The biggest threat to the UK Economy is the urgent need for decisions, but the fractured government is going to be spending the next three months listening to candidates blather about how different they are to Boris.. Words… just words.

Five things to read this morning

FT – BoE under pressure as UK companies plan for extended period of inflation

FT – Did US Inflation accelerate in June?

Torygraph – Putin Most Likely to cut gas supplies to Europe

BBerg – JP Morgan Explains Why the Bond Markets Keeps Getting Shocked

WSJ – Twitter did not seek a sale. Now Elon Musk Doesn’t Want to Buy. Cue Strange Legal Drama.

Out of time, very late, and back to the day job..

Bill Blain

Strategist, Shard Capital

7 Comments

  1. The downright obvious is that the EU and the UK allowed the US to get them into a created proxy war with Russia. And Russia will win that war. And now the UK is contemplating Liz “Tank Girl” Truss as a leader. If that happens I will box up and ship you the USA’s trophy of having the stupidest leaders in the world.

      • Bill Blain

        If you live on the internet, it’s a far away country but for the rest of us, living in Europe, its quite close. Personally, I prefer a good energy crisis before letting Russia devastated Ukraine. But that’s just me.

        Bjorn

  2. If you can make one heap of all your winnings
    And risk it on one turn of pitch-and-toss,
    And lose, and start again at your beginnings
    And never breathe a word about your loss;
    If you can force your heart and nerve and sinew
    To serve your turn long after they are gone,
    And so hold on when there is nothing in you
    Except the Will which says to them: “Hold on”;

    If you can talk with crowds and keep your virtue,
    Or walk with kings—nor lose the common touch;
    If neither foes nor loving friends can hurt you;
    If all men count with you, but none too much;
    If you can fill the unforgiving minute
    With sixty seconds’ worth of distance run—
    Yours is the Earth and everything that’s in it,
    And—which is more—you’ll be a Man, my son!

    If, indeed.

    Being reluctant to bet it all I’ve laddered 13 and 26 year US Treasury Bills, increasing the purchase amount significantly when each tranche matures. This week for the first time I’ve placed and order for the 52 week tenor.

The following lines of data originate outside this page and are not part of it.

-- ==== Sys2Proof/Machine/Rows.lean ====
section
/-! DEFINITION. Rows.lean: Hawk's history and rows (R166 to R171, R182 to R192), the rows of a slot once fixed, and
triggers and the records they open (R205 to R208, R211). -/
namespace Sys2Proof.Machine

/-- Eight values or quality words that are all the same. -/
def eight {α : Type} (a : α) : List α := List.replicate 8 a

/-- A row without a sample and without a substitute (R180, R181, R183). -/
def missingRow (id sub xsmp : Nat) : Row :=
  { stream := id, sub := sub, rstat := 2, srcf := 0, prov := 0, lanb := false, sync := 0, xsmp := xsmp, vals := eight 0
    qual := eight 0xC001 }

/-- Slots between two nominal samples of a stream, 1 at the master rate and above (R76). -/
def divOf (s : State) (x : Ctx) : Nat :=
  let m := slotRate s x.bp
  let r := svRate x.sv.rate
  if m > r then m / r else 1

/-- Slot and sub-sample of an extended sample number (R76). -/
def placeOf (s : State) (x : Ctx) (n : Nat) : Nat × Nat :=
  if divOf s x > 1 then (n * divOf s x, 0) else (n / subsOf s x, n % subsOf s x)

/-- The extended sample number that a slot's sub-sample stands for (R76; log 22). -/
def sampleOf (s : State) (x : Ctx) (slot sub : Nat) : Nat :=
  if divOf s x > 1 then slot / divOf s x else slot * subsOf s x + sub

/-- Slots of history that bus pair b keeps (R168). -/
def histSlots (s : State) (b : Nat) : Nat := s.hawk.depth * slotRate s b / 1000

/-- Key of a history entry. -/
def histKey (slot sub : Nat) : Nat := slot * 256 + sub

/-- The history entry of a row for a slot (R166); none where nothing was written or the ring has moved on. -/
def histGet (s : State) (id slot sub : Nat) : Option Row := mget (mgetD s.hawk.hist id []) (histKey slot sub)

/-- Writes a history entry: the ring overwrites what is older than its depth (R166, R168); the write is work of class INGRESS
(R385). -/
def histPut (b id slot sub : Nat) (r : Row) (s : State) : State :=
  let old := (mgetD s.hawk.hist id []).filter (fun e => decide (slot < e.1 / 256 + histSlots s b))
  openWork 4 0 6 0 { s with hawk := { s.hawk with hist := mset s.hawk.hist id (mset old (histKey slot sub) r) } }

/-- The history of a row is given up. -/
def histDrop (id : Nat) (s : State) : State := { s with hawk := { s.hawk with hist := mdel s.hawk.hist id } }

/-- Sets a source flag of a stream for its next fixed row (R192). -/
def flagSrc (k f : Nat) (s : State) : State :=
  { s with hawk := { s.hawk with srcf := mset s.hawk.srcf k (mgetD s.hawk.srcf k 0 ||| 2 ^ f) } }

/-- Bytes that a row rate reserves in the history region at a depth (R169), per 1,000 ms. -/
def histBytes (rate depth : Nat) : Nat := 64 * rate * depth / 1000

/-- Bytes of the history region that are reserved at a depth (R169). -/
def histReserved (s : State) (depth : Nat) : Nat :=
  ((s.skim.ctx.filter (fun e => isSvKind e.2.kind)).map (fun e => histBytes (svRate e.2.sv.rate) depth)).sum +
  (s.trowel.derived.map (fun e => histBytes (slotRate s (match rowHome s (0x8000 + e.1) with | some h => h.1 | none => 0)) depth)).sum

/-- Bytes of the history region (R166, R170). -/
def histRegion (s : State) : Nat := s.hawk.region * 1048576

/-- Class of smpSynch (R191). -/
def syncClass (n : Nat) : Nat := if n = 0 then 0 else if n = 1 ∨ (5 ≤ n ∧ n ≤ 254) then 1 else if n = 2 then 2 else 3

/-- Channel value and IEC quality bits of an ASDU (R155, R156, R182): wire order; bits above 12 are ignored. -/
def chanValue (x : Ctx) (a : Asdu) (i : Nat) : W32 :=
  let o := lget x.sv.voff i 0xFFFF
  if o = 0xFFFF then 0 else BitVec.ofNat 32 (beNat (octets a.data o 4))
def chanQual (x : Ctx) (a : Asdu) (origin i : Nat) : W16 :=
  if lget x.sv.voff i 0xFFFF = 0xFFFF then 0xC001
  else BitVec.ofNat 16 (beNat (octets a.data (lget x.sv.qoff i 0) 4) % 8192 + 8192 * origin)

/-- The row of a received sample: VALID, or LATE with its ORIGIN (R180, R188). -/
def sampleRow (k : Nat) (x : Ctx) (n sub : Nat) (a : Asdu) (lanB late : Bool) : Row :=
  { stream := k, sub := sub, rstat := if late then 7 else 0, srcf := 0, prov := x.auth, lanb := lanB
    sync := syncClass a.smpSynch, xsmp := n
    vals := (List.range 8).map (chanValue x a), qual := (List.range 8).map (chanQual x a (if late then 5 else 0)) }

/-- Group g of bus pair b. -/
def groupOf (s : State) (b g : Nat) : Group := lget s.hawk.groups (16 * b + g) default

/-- The group closes no further slot up to this one: it has closed it, or it began after it. -/
def closedThrough (s : State) (b g slot : Nat) : Bool :=
  match (groupOf s b g).closed with
  | some (n, _) => decide (slot ≤ n)
  | none => false

/-- The closing sequence of a slot of the group has started (R175, R188); before its first one there is no instant. -/
def groupClosed (s : State) (b g slot : Nat) : Bool :=
  match (groupOf s b g).closed with
  | some (n, at_) => decide (slot ≤ n) && at_ != 0
  | none => false

/-- Stores an accepted sample: EARLY beyond 64 slots (R171), LATE once its group has closed the slot (R188), else the
row of its slot. `copy` is its place in the duplicate table, where a second copy can still come (R192). -/
def storeSample (k : Nat) (x : Ctx) (n : Nat) (a : Asdu) (lanB : Bool) (copy : Option (Nat × Nat)) (s : State) : State :=
  let (slot, sub) := placeOf s x n
  if slot > curSlot s x.bp + 64 then flagSrc k 9 (event 6 1 (cntHawk 5 1 s))
  else if groupClosed s x.bp x.sv.group slot then
    flagSrc k 7 (cntHawk 4 1 (histPut x.bp k slot sub (sampleRow k x n sub a lanB true) s))
  else
    let s := histPut x.bp k slot sub (sampleRow k x n sub a lanB false) s
    match copy with
    | some (src, seq) => { s with hawk := { s.hawk with single := (x.bp, src, seq, k, slot) :: s.hawk.single } }
    | none => s

/-- The rows that a group, or its programs, fixed for a slot (R180, R237). -/
def fixedRows (s : State) (b part slot : Nat) : Option (List Row) :=
  (s.hawk.fixed.find? (fun f => f.bp == b && f.part == part && f.slot == slot)).map (·.rows)

/-- One row as fixed for a slot: of a stream by its group, of a derived row by the group of its program. -/
def fixedRow (s : State) (id sub slot : Nat) : Option Row :=
  match rowHome s id with
  | some (b, g) =>
    match fixedRows s b (if id < 0x8000 then g else 16 + g) slot with
    | some rs => rs.find? (fun r => r.stream == id && r.sub == sub)
    | none => none
  | none => none

/-- Records fixed rows, 64 slots of them at most for one bus pair and part (R574). -/
def putFixed (b part slot : Nat) (rows : List Row) (s : State) : State :=
  let old := s.hawk.fixed.filter (fun f => !(f.bp == b && f.part == part && (f.slot == slot || decide (f.slot + 64 ≤ slot))))
  { s with hawk := { s.hawk with fixed := ⟨b, part, slot, rows⟩ :: old } }

/-- The next record number (R211, R29), mirrored (R568). -/
def nextRecnum (s : State) : Nat × State :=
  let n := s.hawk.recNum + 1
  let s := { s with hawk := { s.hawk with
    recNum := n, recTop := if n < s.hawk.recTop then s.hawk.recTop else s.hawk.recTop + 1048576 } }
  (n, if mirrors s then emit (.pair (.mirror (.recnum n))) s else s)

/-- Trigger number t. -/
def trigOf (s : State) (t : Nat) : Trigger := lget s.hawk.trigs t default

/-- Changes trigger t. -/
def updTrig (t : Nat) (g : Trigger → Trigger) (s : State) : State :=
  { s with hawk := { s.hawk with trigs := lupd s.hawk.trigs t g } }

/-- Records open or being copied, and those whose sectors are not all written (R208, R539). -/
def openRecs (s : State) : List Rec := s.hawk.recs

/-- Opens a record from slot `first`, or counts a dropped firing (R206, R208, R211). -/
def openRec (t slot first source : Nat) (data : List Byte) (s : State) : State :=
  let g := trigOf s t
  let full := decide ((openRecs s).length ≥ 16)
  let (n, s) := nextRecnum s
  if full then event 6 3 (cntHawk 9 1 s)
  else { s with hawk := { s.hawk with recs := s.hawk.recs ++ [{
    num := n, trig := t, trigSlot := slot, first := first, last := slot + g.post, source := source
    trigData := fit 32 data, bp := g.bp, rows := g.rows, mrate := (bpOf s g.bp).mrate, epoch := s.sys.epoch
    gen := if s.pair.paired then s.pair.gen else 0, tstate := s.time.tstate, copying := false, truncated := false
    body := [], posted := none }] } }

/-- Fires trigger t with trigger slot T (R205, R206): once per slot; an open record whose window holds T grows up to
MAXLEN slots, and a firing beyond it opens a record after that one (log 23). Only the member that publishes cuts records
(log 24). -/
def fireTrig (t slot source : Nat) (data : List Byte) (s : State) : State :=
  let g := trigOf s t
  if !publishes s || g.fires.contains slot then s
  else
    let s := updTrig t (fun g => { g with fires := slot :: g.fires }) (event 6 4 (cntHawk 7 1 s))
    let mine (r : Rec) : Bool := r.trig == t && !r.copying && r.posted.isNone
    if s.hawk.recs.any (fun r => mine r && decide (r.first ≤ slot ∧ slot ≤ r.last)) then
      { s with hawk := { s.hawk with recs := s.hawk.recs.map (fun r =>
          if mine r && decide (r.first ≤ slot ∧ slot ≤ r.last) then
            { r with last := max r.last (min (slot + g.post) (r.first + g.maxLen - 1)) } else r) } }
    else
      let prev := ((s.hawk.recs.filter (fun r => mine r && decide (r.last + 1 ≥ r.first + g.maxLen))).map (fun r => r.last + 1)).foldl max 0
      openRec t slot (max (slot - g.pre) prev) source data s

/-! LEVEL and QUALITY triggers (R205): evaluated on each row as it is fixed. -/

/-- TRIGDATA of a LEVEL firing: row, channel and value, four octets each (log 37). -/
def levelData (row chan : Nat) (v : W32) : List Byte := leOctets 4 row ++ leOctets 4 chan ++ w32le v

/-- A row is SUBST or MISSING; a row has a channel in use whose VALIDITY is invalid. -/
def rowGone (r : Row) : Bool := r.rstat == 1 || r.rstat == 2
def rowInvalid (r : Row) : Bool := r.qual.any (fun q => q.toNat % 4 == 1 && (q != 0xC001 || r.rstat == 6))

/-- Trigger t sees a fixed row of its bus pair: LEVEL fires when the run of rows past a limit reaches its length, QUALITY
when the row changes to SUBST or MISSING, or to invalid. -/
def rowTrigger (t slot : Nat) (r : Row) (s : State) : State :=
  let g := trigOf s t
  let id := r.stream * 256 + r.sub
  match g.src with
  | .level row chan high low run =>
    if row = id then
      let v := lget r.vals chan 0
      if v.toInt > high ∨ v.toInt < low then
        let s := updTrig t (fun g => { g with runLen := min 256 (g.runLen + 1) }) s
        if g.runLen + 1 = run then fireTrig t slot 3 (levelData r.stream chan v) s else s
      else updTrig t (fun g => { g with runLen := 0 }) s
    else s
  | .quality row =>
    if row = id then
      let now := b2n (rowGone r) + 2 * b2n (rowInvalid r)
      let s := updTrig t (fun g => { g with runLen := now }) s
      if (rowGone r && g.runLen % 2 == 0) || (rowInvalid r && g.runLen / 2 == 0) then fireTrig t slot 4 [] s else s
    else s
  | _ => s

/-- Every trigger of bus pair b sees the rows fixed for a slot. -/
def rowTriggers (b slot : Nat) (rows : List Row) (s : State) : State :=
  (List.range 256).foldl (fun s t =>
    if (trigOf s t).bp = b then rows.foldl (fun s r => rowTrigger t slot r s) s else s) s

end Sys2Proof.Machine
end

    Don’t crave the earth and everything that’s in it, just a nice, safe income stream for the duration of the idiocy prevailing in the markets, politics and the courts.

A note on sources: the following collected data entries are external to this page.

-- ==== Sys2Proof/Machine/Closing.lean ====
section
/-! DEFINITION. Closing.lean: slot-start and slot-close events (R75, R112, R174, R667, R668), substitution (R180 to R186,
R192), the closing sequence of each sheet ring (R27, R176, R177) and the sheet it writes (R22, R44 to R46, R64, R190). -/
namespace Sys2Proof.Machine

/-! Slot-start events. -/

/-- Sends the heartbeat of the current slot, once for a slot number (R112). -/
def slotHeartbeat (b : Nat) (s : State) : State :=
  let n := curSlot s b
  if publishes s && s.pair.paired && !s.pair.standby && bpUp s b && (mget s.pair.hbSent b).all (fun m => decide (m < n)) then
    sendHeartbeat b 0 0 { s with pair := { s.pair with hbSent := mset s.pair.hbSent b n } }
  else s

/-- The slot whose slot-start event fires next: none until time passes the last one; after a step the current slot (R667),
whose own event fires although its nominal instant was stepped over (DESIGN CHOICE, log 80). -/
def nextStart (s : State) (b : Nat) : Option Nat :=
  let x := bpOf s b
  let cur := curSlot s b
  match x.fired with
  | none => some cur
  | some n => if cur ≤ n then none else if x.moved.any (fun e => e.1 == n) then some cur else some (n + 1)

/-- Slots of a bus pair begin with one: its groups close from it on. -/
def groupsFrom (b slot : Nat) (s : State) : State :=
  (List.range 16).foldl (fun s g => { s with hawk := { s.hawk with
    groups := lupd s.hawk.groups (16 * b + g) (fun x => { x with closed := some (slot - 1, 0) }) } }) s

/-- A slot-start event fires; slots that a forward step skipped close in no group (R667). -/
def startSlot (b n : Nat) (s : State) : State :=
  let x := bpOf s b
  let s := match x.fired with
    | none => groupsFrom b n s
    | some m => if n = m + 1 then s else updBp b (fun x => { x with gap := x.gap ++ [(m, n)] }) s
  slotHeartbeat b (updBp b (fun x => { x with fired := some n }) s)

/-- SLOT_START_EVENT (R75, R112, R670): not while TAI time is UNSET. -/
def execSlotStartEvent (b : Nat) (s : State) : Host.Outcome State Fault Refusal :=
  .next (if inService s && decide (s.time.tstate ≠ 0) && decide (b < 4) then
    (match nextStart s b with | some n => startSlot b n s | none => s) else s)

/-- TIME_TRIGGER (R205): at the slot-start event of the set slot, once. -/
def execTimeTrigger (t : Nat) (s : State) : Host.Outcome State Fault Refusal :=
  .next <|
    match (trigOf s t).src with
    | .time slot (some n) =>
      if slotReached s (trigOf s t).bp slot n && inService s then
        updTrig t (fun g => { g with src := .off }) (fireTrig t slot 6 [] s)
      else s
    | _ => s

/-! Substitution. -/

/-- Quality bits with VALIDITY questionable unless invalid (R183). -/
def doubt (q : Nat) : Nat := if q % 4 = 1 then q else q ||| 3

/-- A channel without a place in the ASDU reads 0 and 0xC001 in every row (R184). -/
def maskUnused (x : Ctx) (r : Row) : Row :=
  { r with
    vals := (List.range 8).map (fun i => if lget x.sv.voff i 0xFFFF = 0xFFFF then 0 else lget r.vals i 0)
    qual := (List.range 8).map (fun i => if lget x.sv.voff i 0xFFFF = 0xFFFF then 0xC001 else lget r.qual i 0) }

/-- A substitute's row: no provenance, no LAN, no class of smpSynch (R191; log 36). -/
def substRow (k sub xsmp : Nat) (vals : List W32) (qual : List W16) : Row :=
  { stream := k, sub := sub, rstat := 1, srcf := 0, prov := 0, lanb := false, sync := 0, xsmp := xsmp, vals := vals
    qual := qual }

/-- HOLD (R180, R183). -/
def holdRow (s : State) (k : Nat) (x : Ctx) (sub slot limit : Nat) : Row :=
  match mget s.hawk.lastRx k with
  | some r =>
    if mgetD s.hawk.substRun k 0 < limit then
      substRow k sub r.xsmp r.vals (r.qual.map (fun q => BitVec.ofNat 16 (doubt (q.toNat % 8192) ||| 0x4080)))
    else missingRow k sub (sampleOf s x slot sub)
  | none => missingRow k sub (sampleOf s x slot sub)

/-- floor((p + n) / 2) on exact sums (R180). -/
def midpoint (p n : W32) : W32 := w32OfInt ((p.toInt + n.toInt) / 2)

/-- The neighbours of a sample: the previous row as fixed, if RECEIVED, and the next accepted sample (R180, R181). -/
def neighbours (s : State) (k : Nat) (x : Ctx) (sub slot : Nat) (acc : List Row) : Option (Row × Row) :=
  let d := divOf s x
  let n := subsOf s x
  let prev := if sub > 0 then acc.find? (fun r => r.stream == k && r.sub == sub - 1) else fixedRow s k (n - 1) (slot - d)
  let next := if sub + 1 < n then histGet s k slot (sub + 1) else histGet s k (slot + d) 0
  match prev, next with
  | some p, some q => if p.rstat = 0 ∧ q.rstat = 0 then some (p, q) else none
  | _, _ => none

  3. Given the news reports about bank runs in Henan China, I wonder if this will have a spillover effect to the rest of the world.

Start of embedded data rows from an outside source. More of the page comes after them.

def hshFinalPre (c : Cmd) (s : State) : Option Nat :=
  match sesOf s (cCtx c) with
  | some x =>
    let p := x.ses
    if p.skind ≠ 2 then none
    else firstFail
      [(!p.derive_ && (cw c 9).toNat != 0, 0x0105),
       (decide (p.chain.length + cLen c < p.nlen + p.slen + (if p.dir then p.tlen else 0)), 0x0106),
       (unkeyed p.code && decide (cOutLen c < digestLen p.code), 0x0106),
       (!unkeyed p.code && !p.dir && !p.derive_ && decide (cOutLen c < p.tlen), 0x0106)]
  | none => none

def hshFinalCheck (c : Cmd) (s : State) : Option Nat :=
  match hashSesFail (cCtx c) s with
  | some st => some st
  | none =>
    if ((sesOf s (cCtx c)).getD default).ses.derive_ then
      (match targetFail s c.fn (bits (cw c 9) 15 0) with
       | some st => some st
       | none => if keyFits s (bits (cw c 9) 15 0) 32 false then none else some 0x0303)
    else none

/-- The session ends as hsh.digest or hsh.mac ends, over all input of its updates and of this command, and closes
(R418, log 41). -/
def hshFinalEff (c : Cmd) (s : State) : Eff :=
  let k := cCtx c
  let p := ((sesOf s k).getD default).ses
  let inp := p.chain ++ c.input.take (cLen c)
  let o := if unkeyed p.code then outOf p.code c else p.tlen
  let w := hashWork p.code inp.length o - p.chain.length / hashBlock p.code
  let s := closeSession k (chargeHash p.code w k c p.key s)
  if unkeyed p.code then output c (hashOf p.code p.nlen p.slen [] inp o) s
  else macEnd c p.code p.nlen p.slen p.tlen p.dir p.derive_ p.key inp 0x10000 (bits (cw c 9) 15 0) s

/-- HSH_FINAL (R418). -/
def execHshFinal (c : Cmd) (s : State) : Host.Outcome State Fault Refusal :=
  .next (inTurn (onEngine (hashEngine ((sesOf s (cCtx c)).getD default).ses.code) (runWork hshFinalCheck hshFinalEff)) c s)

end Sys2Proof.Machine
end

    • the problem would be rather a spillover to chinese politics
      if you have nothing to lose, the sky’s the limit

  4. It will be interesting to see if this all comes to a proper recession. By ‘proper’ I don’t mean the hiccup that was 2008 et seq. The wrinklies amongst you will recall the end of 1974 in the UK. Post Burmah Oil going bust, nothing had any value at all. Houses, commercial property, stocks, bonds, nothing at all. Early in 1975, when the market bottomed, it was because there were no buyers left. (Yes, there were still plenty of sellers, but if no buyers anywhere, why try to sell). The pain of that time was intnense, but it was a time when people tried to save for the future, so most had a few pounds tucked away. Today, may the Lord help the majority if it happens like it did then.